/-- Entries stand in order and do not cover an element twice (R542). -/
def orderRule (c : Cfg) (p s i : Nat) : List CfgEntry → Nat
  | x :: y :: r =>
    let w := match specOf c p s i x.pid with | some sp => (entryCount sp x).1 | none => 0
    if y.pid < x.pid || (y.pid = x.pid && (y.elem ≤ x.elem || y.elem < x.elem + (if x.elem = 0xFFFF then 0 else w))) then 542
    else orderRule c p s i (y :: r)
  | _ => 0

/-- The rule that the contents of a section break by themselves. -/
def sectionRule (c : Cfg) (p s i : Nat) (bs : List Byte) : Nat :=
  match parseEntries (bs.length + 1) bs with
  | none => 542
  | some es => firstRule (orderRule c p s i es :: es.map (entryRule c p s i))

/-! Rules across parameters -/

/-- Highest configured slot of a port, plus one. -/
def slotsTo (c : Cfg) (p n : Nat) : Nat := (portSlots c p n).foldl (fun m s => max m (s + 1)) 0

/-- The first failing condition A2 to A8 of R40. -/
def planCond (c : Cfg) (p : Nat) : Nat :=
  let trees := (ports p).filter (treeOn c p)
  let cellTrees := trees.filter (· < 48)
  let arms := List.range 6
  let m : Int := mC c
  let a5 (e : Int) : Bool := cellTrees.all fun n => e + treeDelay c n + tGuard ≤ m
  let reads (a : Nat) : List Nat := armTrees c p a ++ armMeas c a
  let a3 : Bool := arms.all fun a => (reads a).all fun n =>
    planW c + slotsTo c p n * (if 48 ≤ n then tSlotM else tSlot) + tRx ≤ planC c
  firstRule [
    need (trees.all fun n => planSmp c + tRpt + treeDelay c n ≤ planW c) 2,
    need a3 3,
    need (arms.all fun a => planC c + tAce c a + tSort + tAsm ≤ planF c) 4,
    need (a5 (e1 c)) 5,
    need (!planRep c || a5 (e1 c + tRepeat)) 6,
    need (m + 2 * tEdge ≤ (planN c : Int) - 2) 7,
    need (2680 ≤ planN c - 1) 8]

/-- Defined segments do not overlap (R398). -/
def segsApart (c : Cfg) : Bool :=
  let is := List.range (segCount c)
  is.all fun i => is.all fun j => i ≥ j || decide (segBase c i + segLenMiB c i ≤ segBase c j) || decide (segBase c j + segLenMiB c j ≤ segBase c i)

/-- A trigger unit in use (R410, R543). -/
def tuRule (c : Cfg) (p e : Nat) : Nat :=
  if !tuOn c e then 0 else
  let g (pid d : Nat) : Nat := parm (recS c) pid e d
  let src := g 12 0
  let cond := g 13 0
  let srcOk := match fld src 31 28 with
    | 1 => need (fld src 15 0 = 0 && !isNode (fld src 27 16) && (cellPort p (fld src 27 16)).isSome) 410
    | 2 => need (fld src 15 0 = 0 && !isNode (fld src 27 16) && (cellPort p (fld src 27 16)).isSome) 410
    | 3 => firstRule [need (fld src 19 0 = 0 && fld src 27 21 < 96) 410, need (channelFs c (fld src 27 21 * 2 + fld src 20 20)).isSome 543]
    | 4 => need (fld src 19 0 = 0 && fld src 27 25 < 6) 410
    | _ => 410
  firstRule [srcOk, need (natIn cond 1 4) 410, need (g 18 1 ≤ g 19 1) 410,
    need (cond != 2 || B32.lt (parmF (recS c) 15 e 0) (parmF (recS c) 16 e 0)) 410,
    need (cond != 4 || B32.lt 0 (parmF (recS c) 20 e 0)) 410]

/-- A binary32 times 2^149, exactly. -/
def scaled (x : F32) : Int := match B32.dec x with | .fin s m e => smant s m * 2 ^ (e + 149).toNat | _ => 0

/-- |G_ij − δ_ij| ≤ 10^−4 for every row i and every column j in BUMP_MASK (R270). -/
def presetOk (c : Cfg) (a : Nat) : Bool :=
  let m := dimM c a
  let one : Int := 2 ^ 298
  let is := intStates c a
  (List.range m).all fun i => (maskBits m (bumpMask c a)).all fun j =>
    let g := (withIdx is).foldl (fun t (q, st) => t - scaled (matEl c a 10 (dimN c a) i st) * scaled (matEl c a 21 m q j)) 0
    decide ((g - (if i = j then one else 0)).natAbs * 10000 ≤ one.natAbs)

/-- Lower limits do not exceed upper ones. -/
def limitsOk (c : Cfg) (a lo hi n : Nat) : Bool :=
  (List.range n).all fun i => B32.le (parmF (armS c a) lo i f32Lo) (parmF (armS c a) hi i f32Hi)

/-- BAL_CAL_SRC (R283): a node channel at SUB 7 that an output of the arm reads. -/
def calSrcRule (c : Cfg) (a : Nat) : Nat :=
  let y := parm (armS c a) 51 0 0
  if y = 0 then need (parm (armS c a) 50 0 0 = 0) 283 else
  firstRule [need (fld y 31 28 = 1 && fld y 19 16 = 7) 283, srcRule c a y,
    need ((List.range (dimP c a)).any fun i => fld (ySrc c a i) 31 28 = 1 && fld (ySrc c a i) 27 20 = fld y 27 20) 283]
__________________________________________________
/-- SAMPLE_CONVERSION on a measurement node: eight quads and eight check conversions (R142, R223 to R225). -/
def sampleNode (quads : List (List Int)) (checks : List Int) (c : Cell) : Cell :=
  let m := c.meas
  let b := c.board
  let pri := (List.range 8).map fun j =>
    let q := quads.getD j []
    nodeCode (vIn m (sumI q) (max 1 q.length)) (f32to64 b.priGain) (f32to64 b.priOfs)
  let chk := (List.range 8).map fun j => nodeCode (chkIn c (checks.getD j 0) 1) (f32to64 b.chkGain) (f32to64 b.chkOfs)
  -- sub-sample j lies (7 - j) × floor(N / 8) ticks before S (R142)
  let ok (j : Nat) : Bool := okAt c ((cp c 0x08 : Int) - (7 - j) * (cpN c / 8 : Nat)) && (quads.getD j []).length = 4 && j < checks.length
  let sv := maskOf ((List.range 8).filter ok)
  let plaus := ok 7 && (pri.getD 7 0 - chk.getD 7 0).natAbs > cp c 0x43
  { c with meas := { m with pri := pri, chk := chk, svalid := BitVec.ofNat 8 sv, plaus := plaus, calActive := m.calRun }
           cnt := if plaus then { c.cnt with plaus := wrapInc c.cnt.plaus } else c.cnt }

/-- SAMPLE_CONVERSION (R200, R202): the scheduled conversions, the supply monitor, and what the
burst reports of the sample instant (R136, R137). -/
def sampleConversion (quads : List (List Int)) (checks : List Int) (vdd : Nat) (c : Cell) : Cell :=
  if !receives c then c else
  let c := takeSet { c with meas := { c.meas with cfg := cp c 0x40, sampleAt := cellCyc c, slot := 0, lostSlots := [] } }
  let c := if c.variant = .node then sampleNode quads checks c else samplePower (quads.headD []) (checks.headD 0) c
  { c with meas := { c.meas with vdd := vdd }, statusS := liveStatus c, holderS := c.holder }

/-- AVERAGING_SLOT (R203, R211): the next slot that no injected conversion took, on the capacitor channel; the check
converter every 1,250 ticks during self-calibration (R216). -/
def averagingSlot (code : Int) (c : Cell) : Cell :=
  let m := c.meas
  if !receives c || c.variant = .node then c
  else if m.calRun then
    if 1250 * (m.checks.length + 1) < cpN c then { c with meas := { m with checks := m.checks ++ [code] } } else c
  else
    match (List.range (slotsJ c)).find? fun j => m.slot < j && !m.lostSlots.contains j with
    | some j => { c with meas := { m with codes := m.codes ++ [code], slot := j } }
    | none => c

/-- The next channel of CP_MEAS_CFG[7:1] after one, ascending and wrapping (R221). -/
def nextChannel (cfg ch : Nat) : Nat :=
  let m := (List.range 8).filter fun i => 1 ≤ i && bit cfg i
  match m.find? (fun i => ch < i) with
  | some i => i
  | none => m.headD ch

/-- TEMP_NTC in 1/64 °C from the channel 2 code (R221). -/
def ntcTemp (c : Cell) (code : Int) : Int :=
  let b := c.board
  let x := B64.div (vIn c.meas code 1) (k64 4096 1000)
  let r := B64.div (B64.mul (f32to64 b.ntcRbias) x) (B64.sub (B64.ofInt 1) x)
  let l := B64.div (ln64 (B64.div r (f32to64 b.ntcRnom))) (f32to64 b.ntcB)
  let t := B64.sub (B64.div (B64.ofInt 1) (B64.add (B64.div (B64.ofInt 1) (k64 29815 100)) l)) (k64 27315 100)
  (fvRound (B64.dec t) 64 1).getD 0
__________________________________________________
Transcribe each line of the data above, unaltered, from the one where "def slotsTo (c" appears to the one where "let a3 : Bool" appears, inclusive of both.

Response area:
def slotsTo (c : Cfg) (p n : Nat) : Nat := (portSlots c p n).foldl (fun m s => max m (s + 1)) 0

/-- The first failing condition A2 to A8 of R40. -/
def planCond (c : Cfg) (p : Nat) : Nat :=
  let trees := (ports p).filter (treeOn c p)
  let cellTrees := trees.filter (· < 48)
  let arms := List.range 6
  let m : Int := mC c
  let a5 (e : Int) : Bool := cellTrees.all fun n => e + treeDelay c n + tGuard ≤ m
  let reads (a : Nat) : List Nat := armTrees c p a ++ armMeas c a
  let a3 : Bool := arms.all fun a => (reads a).all fun n =>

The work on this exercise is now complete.